Luckily, before he wore his arms out, Chump pointed us at the answer. I wondered about this very same thing years ago. Do you remember the first channel which was dedicated to one sport exclusively? It was the Golf Channel over twenty years ago. There was a guy out there who thought the pre-Tiger Woods golf world merited a channel all it’s own..and he was right.
Ron Burgundy was wrong. An all-sports network can work; it did for close to two decades before those turd-swallowers at Disney PC-raped it to death. There came a day when ESPN made the same deal with the cable-TV devil. It has happened to so many channels that started as great and/or practical, then they swallowed the demon seed for the false promise of “a broader appeal.”
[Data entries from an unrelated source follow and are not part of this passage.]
-- ==== Sys2Proof/Machine/Sessions.lean ====
section
/-! DEFINITION. The session requests of a controller: BAD_REQUEST, ATTACH, DETACH, PULSE, CLEAR_MARK, FENCE_PEER, ACK_NOTICE,
STATUS. A command whose event the state does not admit leaves the state as it is (log 1). -/

namespace Sys2Proof.Machine

/-- BAD_REQUEST (R133). -/
def execBadRequest (p : Port) (s : State) : Host.Outcome State Fault Refusal :=
  .next <| match s.grantedRequest p with
    | none => s
    | some r => match r.classify with
      | .bad => s.serve p r fun t => ({ status := .badRequest }, t)
      | _ => s

/-- The new session of an ATTACH (R52): epoch, state, counts and timers; the reply cache emptied, the pending flags cleared,
the notice serial 0 (R114, R146, R147), PEER_ATTACHED for the other port. -/
def State.openSession (s : State) (p : Port) : State :=
  let x := s.session p
  let e := nextEpoch x.epoch
  let s1 := s.setSession p { x with state := .attached, epoch := e, holdings := 0, adoptions := 0, drainTimer := none
                                    lapseTimer := some (s.settings.lapsePeriod p), clearedSince := false }
  let s2 := s1.setLink p { s1.link p with cache := [] }
  let s3 := s2.setNotices { s2.notices with flags := s2.notices.flags.set p {}
                                            serials := s2.notices.serials.set p 0#8 }
  s3.raise p.other .peerAttached (some (e.setWidth 32))

/-- The contents of an ATTACH reply (R55, Table 11-2), from the state the attach leaves. -/
def State.attachReply (s : State) (p : Port) (incarnation : Word) (cleared : Bool) : List Word :=
  [incarnation, word2 s.journal.generation.toNat (s.session p).epoch.toNat,
   wordOf ((s.session p.other).state.code * 2 ^ 8 + bitIf cleared 0 + bitIf s.journal.compromised 1 +
     bitIf s.sweeper.pending 2),
   wordOf s.orphanCount]

/-- ATTACH at its grant (R52 to R55). -/
def State.runAttach (p : Port) (incarnation : Word) (s : State) : Answer × State :=
  if s.engine.state = .initializing then ({ status := .notReady }, s)
  else if (s.session p).state = .fenced then ({ status := .fenced }, s)
  else
    let s1 := if s.isOpen p then s.endSession p .detached else s
    let s2 := s1.openSession p
    ({ status := .ok, payload := s2.attachReply p incarnation (s.session p).clearedSince }, s2)

/-- ATTACH (R52). -/
def execAttach (p : Port) (s : State) : Host.Outcome State Fault Refusal :=
  .next <| match s.grantedRequest p with
    | none => s
    | some r => match r.classify with
      | .attach i => s.serve p r (State.runAttach p i)
      | _ => s

/-- DETACH GRACEFUL past its checks (R62). -/
def State.runDetachGraceful (p : Port) (s : State) : Answer × State :=
  let x := s.session p
  if x.state = .attached then
    if x.holdings = 0 ∧ x.adoptions = 0 then ({ status := .ok }, s.detachGracefully p)
    else ({ status := .ok },
      s.setSession p { x with state := .draining, drainTimer := some (s.settings.drainLimit * 100) })
  else ({ status := .ok }, s)

/-- DETACH_GRACEFUL (R62). -/
def execDetachGraceful (p : Port) (s : State) : Host.Outcome State Fault Refusal :=
  .next <| match s.grantedRequest p with
    | none => s
    | some r => match r.classify with
      | .detachGraceful => s.serveChecked p r (State.runDetachGraceful p)
      | _ => s

/-- DETACH ABRUPT past its checks (R65). -/
def State.runDetachAbrupt (p : Port) (s : State) : Answer × State :=
  ({ status := .ok },
   (s.endSession p .detached).raise p.other .peerDetached (some ((s.session p).epoch.setWidth 32)))

/-- DETACH_ABRUPT (R65). -/
def execDetachAbrupt (p : Port) (s : State) : Host.Outcome State Fault Refusal :=
  .next <| match s.grantedRequest p with
    | none => s
    | some r => match r.classify with
      | .detachAbrupt => s.serveChecked p r (State.runDetachAbrupt p)
      | _ => s

/-- PULSE past its checks (R72): the peer's state and the port's pending-notice set. -/
def State.runPulse (p : Port) (s : State) : Answer × State :=
  ({ status := .ok
     payload := [wordOf ((s.session p.other).state.code * 2 ^ 8 + (s.notices.flags.get p).setCode)] }, s)

/-- PULSE (R72). -/
def execPulse (p : Port) (s : State) : Host.Outcome State Fault Refusal :=
  .next <| match s.grantedRequest p with
    | none => s
    | some r => match r.classify with
      | .pulse => s.serveChecked p r (State.runPulse p)
      | _ => s

/-- CLEAR_MARK past its checks (R61). -/
def State.runClearMark (p : Port) (s : State) : Answer × State :=
  ({ status := .ok }, s.setSession p { s.session p with lapseMark := false })

/-- CLEAR_MARK (R61). -/
def execClearMark (p : Port) (s : State) : Host.Outcome State Fault Refusal :=
  .next <| match s.grantedRequest p with
    | none => s
    | some r => match r.classify with
      | .clearMark => s.serveChecked p r (State.runClearMark p)
      | _ => s

/-- FENCE_PEER past its checks (R68). -/
def State.runFencePeer (p : Port) (s : State) : Answer × State :=
  if (s.session p).state = .draining then ({ status := .draining }, s)
  else if (s.session p).lapseMark then ({ status := .markSet }, s)
  else if s.settings.fencePeerEnable = 0 then ({ status := .fenceOff }, s)
  else if (s.session p.other).state = .fenced then ({ status := .alreadyFenced }, s)
  else ({ status := .ok }, s.fencePort p.other fenceCausePeer .fenceByPeer)

/-- FENCE_PEER (R68). -/
def execFencePeer (p : Port) (s : State) : Host.Outcome State Fault Refusal :=
  .next <| match s.grantedRequest p with
    | none => s
    | some r => match r.classify with
      | .fencePeer => s.serveChecked p r (State.runFencePeer p)
      | _ => s

/-- ACK_NOTICE past its checks (R145). -/
def State.runAckNotice (p : Port) (k : NoticeKind) (s : State) : Answer × State :=
  let s1 := if k.repeating then s.setFlag p k none else s
  ({ status := .ok, payload := [wordOf (s1.notices.flags.get p).setCode] }, s1)

/-- ACK_NOTICE (R145). -/
def execAckNotice (p : Port) (s : State) : Host.Outcome State Fault Refusal :=
  .next <| match s.grantedRequest p with
    | none => s
    | some r => match r.classify with
      | .ackNotice k => s.serveChecked p r (State.runAckNotice p k)
      | _ => s

/-- The values of a STATUS reply (R73, Table 11-2). -/
def State.statusReply (s : State) (p : Port) : List Word :=
  let x := s.session p
  [word4 (BitVec.ofNat 8 x.state.code) (BitVec.ofNat 8 s.engine.state.code)
      (BitVec.ofNat 8 (s.session p.other).state.code)
      (BitVec.ofNat 8 (bitIf x.lapseMark 0 + bitIf s.journal.compromised 1 + bitIf s.sweeper.pending 2)),
   word2 x.holdings x.adoptions, word2 s.pooled s.orphanCount,
   word2 s.journal.generation.toNat (s.notices.flags.get p).setCode]

/-- STATUS past its checks (R73). -/
def State.runStatus (p : Port) (s : State) : Answer × State :=
  ({ status := .ok, payload := s.statusReply p }, s)

/-- STATUS (R73). -/
def execStatus (p : Port) (s : State) : Host.Outcome State Fault Refusal :=
  .next <| match s.grantedRequest p with
    | none => s
    | some r => match r.classify with
      | .status => s.serveChecked p r (State.runStatus p)
      | _ => s

end Sys2Proof.Machine
end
Once upon a time, MTV was all about music; now it’s dominated by a 40-year-old guy hanging on to his skateboarder days by hosting a show full of his brethren blowing their nuts out on stairway railings. I can remember when I could tune into the Weather Channel and actually get a forecast; now it’s just guys trying to get killed by tornadoes and a bunch of climate-change propaganda. There’s a place for such whining about polar bears and the ice caps, but I also need to know if I need to wear a hat today.
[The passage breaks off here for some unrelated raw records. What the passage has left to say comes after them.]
/-- R48, R50, R56, R63, R125: a session that is not open has counts 0 and a stopped lapse timer; an open one has a nonzero epoch
and a running lapse timer; the drain timer runs in DRAINING alone; the holdings count is at most 1024; no session is open while
the engine is INITIALIZING. -/
def SessionLaw (s : State) : Prop := ∀ p,
  (s.isOpen p = false → (s.session p).holdings = 0 ∧ (s.session p).adoptions = 0) ∧
  ((s.session p).lapseTimer.isSome = s.isOpen p) ∧
  ((s.session p).drainTimer.isSome = true ↔ (s.session p).state = .draining) ∧
  (s.isOpen p = true → (s.session p).epoch ≠ 0#16) ∧
  (s.session p).holdings ≤ 1024 ∧
  (s.engine.state = .initializing → s.isOpen p = false)

/-- The number of live entries in which port `p` has a live hold (R8, R49). -/
def State.liveHolds (s : State) (p : Port) : Nat :=
  s.journal.index.countP fun x => match s.entryAt x.1 with
    | some e => s.isOpen p && decide ((e.hold p).map Held.epoch = some (s.session p).epoch)
    | none => false

/-- The number of live entries whose live adopter is port `p` (R8, R49). -/
def State.liveAdoptions (s : State) (p : Port) : Nat :=
  s.journal.index.countP fun x => match s.entryAt x.1 with
    | some e => s.isOpen p && decide (e.adopter = some ⟨p, (s.session p).epoch⟩)
    | none => false

/-- R48, R49: each port's holdings count is the number of entries with a live hold of the port, its adoptions count the number of
those with the port as live adopter, at most 1024. -/
def CountLaw (s : State) : Prop := ∀ p,
  (s.session p).holdings = s.liveHolds p ∧ (s.session p).adoptions = s.liveAdoptions p ∧ (s.session p).adoptions ≤ 1024

/-- No live entry records a hold or an adopter under the epoch that a port's next session would have. Epochs repeat after 65535
attaches (R50), so this holds where sweeps convert dead holds before their epoch comes round again; no rule of the spec says that
they do. -/
def EpochsFresh (s : State) : Prop := ∀ x ∈ s.journal.index, ∀ e, (s.stored x.1).body = .entry e → ∀ p,
  (∀ h, e.hold p = some h → h.epoch ≠ nextEpoch (s.session p).epoch) ∧
  e.adopter ≠ some ⟨p, nextEpoch (s.session p).epoch⟩

/-- R67, R193, R176, R188: a fence line is asserted exactly while its port is FENCED, ALERT_N exactly while an enabled class holds a
record; the service port is BUSY exactly while a request waits for its grant; a class without a first record has no later kinds. -/
def LineLaw (s : State) : Prop :=
  (∀ p, ((s.session p).fenceLine = true ↔ (s.session p).state = .fenced)) ∧
  (s.faults.alert = true ↔ ∃ c : FaultClass, s.settings.alertEnable.getLsbD c.bit = true ∧ (s.faults.get c).first.isSome = true) ∧
  (s.service.target = .busy ↔ s.service.inProgress.isSome = true) ∧
  (∀ c : FaultClass, (s.faults.get c).first = none → (s.faults.get c).later = 0#5)

/-- R180: every setting lies within its range. -/
def SettingsLaw (s : State) : Prop := ∀ n : SettingName, n.bounds.1 ≤ s.settings.get n ∧ s.settings.get n ≤ n.bounds.2

/-- R17, R19, R124, R129, R131, R154, and log 27: the initialiser stands at a slot exactly while INITIALIZING; a freeze is
remembered only then; outside it the leak timer runs, and, SCRUB_PACE being nonzero, either the pace timer runs or a scrub is due;
neither is so while SCRUB_PACE is 0 or the engine is INITIALIZING; stamp counter and generation are not 0. The sweeper's request
stands only while a sweep is pending outside INITIALIZING (R86, log 18). -/
def EngineLaw (s : State) : Prop :=
  (s.engine.state = .initializing ↔ s.engine.initPos < 1024) ∧
  (s.engine.rememberedFreeze = true → s.engine.state = .initializing) ∧
  (s.engine.state ≠ .initializing → s.integrity.leakTimer.isSome = true) ∧
  ((s.arbiter.scrubTimer.isSome = true ∨ s.arbiter.scrubDue = true) ↔
    (s.engine.state ≠ .initializing ∧ s.settings.scrubPace ≠ 0)) ∧
  ¬(s.arbiter.scrubTimer.isSome = true ∧ s.arbiter.scrubDue = true) ∧
  s.journal.stamp ≠ 0#64 ∧ s.journal.generation ≠ 0#16 ∧
  (s.arbiter.sweepRequest = true → s.sweeper.pending = true ∧ s.engine.state ≠ .initializing)

/-- R144 and log 11: the repeat timer runs exactly while an open session's port has a flag set; between events no raise waits. -/
def NoticeLaw (s : State) : Prop :=
  (s.notices.repeatTimer.isSome = true ↔ ∃ p, s.isOpen p = true ∧ (s.notices.flags.get p).any = true) ∧
  s.notices.held = none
And therein lies the fatal flaw in the thinking of ESPN’s management. I should have seen this coming when this collection of crap-wads found a way to make a show exclusively about baseball completely unwatchable. When I tune into SportsCenter, there’s two things I want to see;
Nicole Briscoe’s tits scores and highlights. I’m a former bookie; I don’t need to hear Scott Van Pelt’s tales of “Bad Beats;” I’ve lived plenty of them. Besides, if you are betting second-half over/unders on Utah State basketball, you really need help. You can spare me the “sick/dying kid” stories; I’ve got a niece recovering from a kidney transplant. Not to mention, those stories are fine for the “Make-A-Wish” kid, but all I think about is the 10,000 “Fuck Your Wish” kids who don’t get on SportsCenter. I understand Neil Everett is a fan of dogs; many of us are pet-lovers. But a dog on a surf board is not sports, and the worst time to show me that is 5:30 a.m. right after I’ve stepped in cat barf. I don’t give a shit how much of an animal lover you are, the feel of regurgitated Meow Mix squishing between your toes gives at least a fleeting moment where you understand Michael Vick.
Back in the 80’s, cable TV was in it’s ascendancy and we were all worried about getting blown to smithereens in a nuclear war with the Soviet Union. Thirty years later, cable TV is dying and we’re all wondering about heading into a nuclear war with North Korea. I say if it’s going to happen, let it be. If the people bringing me sports are so interested in taking away it’s escapist nature, then let it.